3. The method of claim 2, wherein generating features for collaborative training based on available information about each entity in the training set of entities comprises:

determining similarity between the entity names of a plurality of entities; or, determining the similarity between the titles and the texts in the texts contained in the entities of the plurality of entities and the similarity between 2 texts in each combination after the attributes are combined; or, determining similarity between 2 key discrete values in the key discrete value sets of the plurality of entities; or, determining attributes of a plurality of entities, extracting 2-dimensional features, and determining the similarity of the attributes of the 2 entities;

and taking the similarity as a characteristic for carrying out cooperative training.

4. The method of claim 3, wherein training the co-training based model according to the features comprises:

dividing the features into a text view and a key discrete value view, wherein entity names and texts contained by entities are divided into the text view; dividing the attribute and the key discrete value into the key discrete value view;

the collaborative training based model is trained based on the text view and the key discrete value view.

5. The method of any one of claims 1 to 4, wherein the model is a classifier.

6. An apparatus for aligning entities in a knowledge graph, comprising:

the acquisition module is used for acquiring a plurality of entities from a plurality of platforms as an entity training set;

a generating module, configured to generate a feature for performing collaborative training according to available information related to each entity in the entity training set, where the feature is used to indicate a similarity between the same type of available information in multiple entities;

and the alignment module is used for training the model based on the collaborative training according to the characteristics and judging whether the entity pair to be processed is synonymous according to the model obtained by training.

7. The apparatus of claim 6, wherein the obtaining module comprises:

an extracting unit, configured to extract available information of a plurality of entities of a plurality of platforms, where the available information includes at least one of: entity name, text contained in the entity, key discrete value and entity attribute;

and the first processing unit is used for taking the entity with the extracted available information as the entity in the entity training set.

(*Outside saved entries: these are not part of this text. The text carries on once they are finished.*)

-- ==== Sys2Proof/Tests/Slice0.lean ====
section
/-! SUPPORT. Tests of the model, each about one step or one function on a small state: ill-formed commands are refused by `Instr.wf`,
commands do what the spec says on chosen values, and every statement that has hypotheses has a state and operands that meet
them, clause by clause (`test_meets_<statement>`). Unless a state must be another, it is one that 1 tick has brought (`u = s.advance 1`). -/

open Sys2Proof Sys2Proof.Machine

namespace Sys2Proof.Tests

set_option Elab.async false

/-! ### States -/

/-- A P-384 public key, and a signature by its private key over the bytes of `bytes0 0x1FFF` before it: r, then s. -/
def key0 : Nat × Nat :=
  (0xb751e90e65799664303398e25c38b5c7a0f404b0c616a83efc6abbcd6cc3020d153d2f8bbab447b98b7de68538e94a81,
   0xc29c5340b31621b18da0be8a9f356df319ce33bb782f1559d7bcdedc9118e950636fb5eb4d635758bcbce2c7c83191d)

def sig0 : List Byte :=
  (toLe 48 0x7ae9e1db1160794c70c1ef071be5191f6c66240f4608fbe8a44ecd36c3ed5db97500f2e4d84e3fb45850fd6f4303302b).reverse ++
    (toLe 48 0xdf9034f590132d12549e4c3e395f660dea23b2306033fe3b8ec4f5254489c7e1cea47adfc2bdd1802bf439940d606d88).reverse

/-- The bytes of an image (R64) of nine sections of four zero bytes, one of each type from 1 to 9, with a domain plan: version 7, rollback 63. -/
def bytes0 (plan : Nat) : List Byte :=
  toLe 4 0x4C504C53 ++ toLe 2 1 ++ [0x42, 1] ++ toLe 4 7 ++ [63, 0] ++ toLe 2 9 ++ toLe 4 532 ++ toLe 2 plan ++ List.replicate 234 0
    ++ (List.range 9).flatMap (fun k => toLe 4 (k + 1) ++ toLe 4 (400 + 4 * k) ++ toLe 4 4 ++ toLe 4 (crc32c 0xFFFFFFFF [0, 0, 0, 0]))
    ++ List.replicate 36 0 ++ sig0

/-- An image that verifies: required sections 1 to 9, ports 0 (25G, single lane) and 63, inputs 0 (EDGE) and 15, outputs 0 (CLOCK) and 7. -/
def img0 : Image where
  bytes := bytes0 0x1FFF
  readable := true
  speeds := [(0, 1), (63, 1)]
  graphs := [0, 0, 0, 0]
  partition := ⟨10, 8, [64, 64, 64, 64, 64, 64, 64, 64, 64, 64, 64, 64], [1, 1, 1, 1, 1, 1]⟩
  fourQueue := []
  tin := [(0, 1), (15, 2)]
  tout := [(0, 1), (7, 1)]
  slots := List.range 24
  pairConfig := 1
  laneSel := 0
  defaults := []
  keyRecord := []

/-- A module that runs `img0`, every domain on, at stage 5, 16 s after it came up. -/
def live : State :=
  let s := (State.reset.setF Fld.PWR_DOMAIN_ON_ON 0x1FFF).setF Fld.GEN_BOOT_STATUS_STAGE 5
  let s := ((s.fixGroup img0 0).fixGroup img0 3).fixModule img0
  { s with clk := 10000000000, img := { s.img with active := some img0, keys := [(1, .active key0.1 key0.2)] }, time := { s.time with now := 2 ^ 80 } }

/-- A journal entry received on ring 0: an opcode, and operands as (byte, value). -/
def ent (op : Nat) (fs : List (Nat × Nat)) : JEntry :=
  ⟨0, 0, BitVec.ofNat 512 (op + (fs.map (fun x => x.2 * 256 ^ x.1)).sum), [], .received, false, false, ⟨0, 0, 0, 0⟩⟩

/-- A state with a command under tag 511. -/
def has (s : State) (op : Nat) (fs : List (Nat × Nat)) : State := s.jput 511 (some (ent op fs))

/-- One tick later. -/
def tick (s : State) : State := s.advance 1

/-- A frame of 64 bytes, whose contents are some bytes. -/
def data0 : List Byte := withFcs ((List.range 60).map (BitVec.ofNat 8))

/-- A frame of class 0 from port 63 admitted to a port's queue. -/
def queued (s : State) (p : Nat) : State :=
  (s.admitFrame ⟨63, 0, data0, crc32c 0xFFFFFFFF data0, 0, 0, false, none, 0, [⟨p, {}, false, 0, 0, 64⟩], []⟩).2

/-- DMA allowed: Bus Master Enable and RUN set. -/
def dma (s : State) : State := { s.setFlag Fld.HIF_CTRL_RUN true with hif := { s.hif with busMaster := true } }

/-- A transaction open, number 1. -/
def opened (s : State) : State := (s.setOpen (some { id := 1 })).setTxnState 1

/-- Where nothing is being sent, no slew runs and no timing record waits for its ring, a state is itself after no tick: it is `s.advance 0` of itself, so that any such state
can be the `u` of a statement. -/
theorem test_no_time_passes (x : State) (h : x.sending = []) (h1 : x.time.slew = none) (h2 : ringWaiting x.tin = 0) : x.advance 0 = x := by
  have e : (if x.domainOn 2 then x.time.run 0 else x.time) = x.time := by
    split
    · exact TimeBase.run_zero _ (by simp [h1])
    · rfl
  have e0 : State.sending { x with clk := x.clk + 0, time := x.time } = [] := h
  simp only [State.advance, e, e0, State.settleTx, h2]; rfl

/-- Group 3 restructures. -/
def inRestr (s : State) (x : Restructure) : State := { s with img := { s.img with restr := [(3, some x)] } }

/-- The open transaction is being committed: at an instant (0: at once), from a state of TXN_STATUS on. -/
def committing (s : State) (st at96 instant : Nat) : State :=
  ((s.setOpen (some { id := 1 })).setTxnState st).setCommit (some ⟨some 511, at96, 0, 0, false, false, 1, instant, false, false, false⟩)

/-- Port 63 runs its link. -/
def runs : State := live.setFlag (Fld.PRT_CFG_ENABLE 63) true

/-- Port 63 is up. -/
def up63 : State := runs.setFlag (Fld.PRT_LINK_STATUS_UP 63) true

/-- Put a table's entries. -/
def withEntries (s : State) (t : Nat) (l : List Placed) : State := s.setTable t { s.table t with entries := l }

/-- An entry of an index, in a slot. -/
def at_ (index : Nat) (p : Payload) : Placed := ⟨⟨index, 0, p, 3, true, false, false, 0⟩, .slot index⟩

theorem test_meets_StepRunsFrontCommand :
    ({ live with pending := [.coldStart 0] } : State).pending = .coldStart 0 :: [] := rfl

theorem test_meets_AnIdleBlockOnlyCountsTimeAndSlewsInFull :
    let s : State := { live with time := { live.time with slew := some ⟨-104857, 1000, 0⟩ }, rawHeld := (live.rawScore, 0) }
    s.pending = [] ∧ s.sending = [] ∧ ringWaiting s.tin = 0 ∧ s.rawScore = s.rawHeld.1 ∧ incOk s.time.inc = true ∧ slewRateOk (-104857) 1000 = true ∧ slewRateOk 104858 1000 = false ∧
      s.domainOn 2 = true ∧ (live.time.slew = none ∧ live.pending = [] ∧ live.sending = [] ∧ live.domainOn 2 = true ∧ incOk live.time.inc = true) := by
  decide +kernel

theorem test_meets_StepKeepsQueueOrderStrapAndGrade :
    ({ live with pending := [.linkUp 0 63, .restructureLanesReady 0 3] } : State).queueOk = true := by decide

theorem test_meets_CommandBeginsOnlyWhenItsTurnHasCome :
    (live.jput 511 (some (ent 0xF0 []))).startable 511 0xF0 = some (ent 0xF0 []) ∧
      ((live.jput 511 (some (ent 0xF0 []))).jput 0 (some { ent 0xF0 [] with seq := 1 })).startable 0 0xF0 = none := by
  decide +kernel

theorem test_meets_EndOfCommandPreparesOneCompletion : (has live 0xF0 []).jget 511 = some (ent 0xF0 []) ∧ live.mirrors = false := by
  decide +kernel

theorem test_meets_RejectedCommandIsCountedAndCompletesMalformed : (has live 0x99 []).jget 511 = some (ent 0x99 []) ∧ live.domainOn 4 = true := by
  decide +kernel

theorem test_meets_RegisterCommandsComplete :
    let r := tick (has live 0x02 [(16, Reg.GEN_ID)])
    let w := tick (has live 0x01 [(16, Reg.PRT_LINK_CFG 63), (20, 1), (24, 0xFF)])
    let t := tick (opened (has live 0x01 [(4, 1), (16, Reg.PRT_HOLD_CFG 63), (20, 100), (24, 0x7F)]))
    (r.startable 511 0x02 = some (ent 0x02 [(16, Reg.GEN_ID)]) ∧ (findReg Reg.GEN_ID).isSome = true ∧ (ent 0x02 [(16, Reg.GEN_ID)]).stagedRead = false) ∧
    ((w.startable 511 0x01).isSome = true ∧ (ent 0x01 [(16, Reg.PRT_LINK_CFG 63), (20, 1), (24, 0xFF)]).txn = 0 ∧
      w.writeFault true (Reg.PRT_LINK_CFG 63) 1 0xFF = none) ∧
    ((t.startable 511 0x01).isSome = true ∧ t.txn.open_ = some { id := 1 } ∧ t.txnState = 1 ∧ t.stageFault (Reg.PRT_HOLD_CFG 63) 100 0x7F = none) := by
  decide +kernel

/-- A static MAC entry of FID 4095 to port 64. -/
def mac0 : Payload := .mac 0xFFFFFFFFFFFF 4095 64 0 true false false

/-- A module with `mac0` in the copies of the static entries. -/
def withMac : State := (live.insertEntry 0x10 0 visBoth noHandle mac0).s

8. The apparatus of claim 7, wherein the generating module comprises:

a determining unit configured to determine similarity between the entity names of a plurality of entities; or, determining the similarity between the titles and the texts in the texts contained in the entities of the plurality of entities and the similarity between 2 texts in each combination after the attributes are combined; or, determining similarity between 2 key discrete values in the key discrete value sets of the plurality of entities; or, determining attributes of a plurality of entities, extracting 2-dimensional features, and determining the similarity of the attributes of the 2 entities;

and the second processing unit is used for taking the similarity as a characteristic for carrying out collaborative training.

9. The apparatus of claim 8, wherein the alignment module comprises:

the dividing unit is used for dividing the features into a text view and a key discrete value view, wherein the entity name and the text contained in the entity are divided into the text view; dividing the attribute and the key discrete value into the key discrete value view;

and the training unit is used for training the model based on the collaborative training based on the text view and the key discrete value view.

10. The apparatus of any one of claims 6 to 9, wherein the model is a classifier.

11. A computer-readable storage medium, in which a computer program is stored, wherein the computer program is configured to carry out the method of any one of claims 1 to 5 when executed.

12. An electronic device comprising a memory and a processor, wherein the memory has stored therein a computer program, and wherein the processor is arranged to execute the computer program to perform the method of any of claims 1 to 5.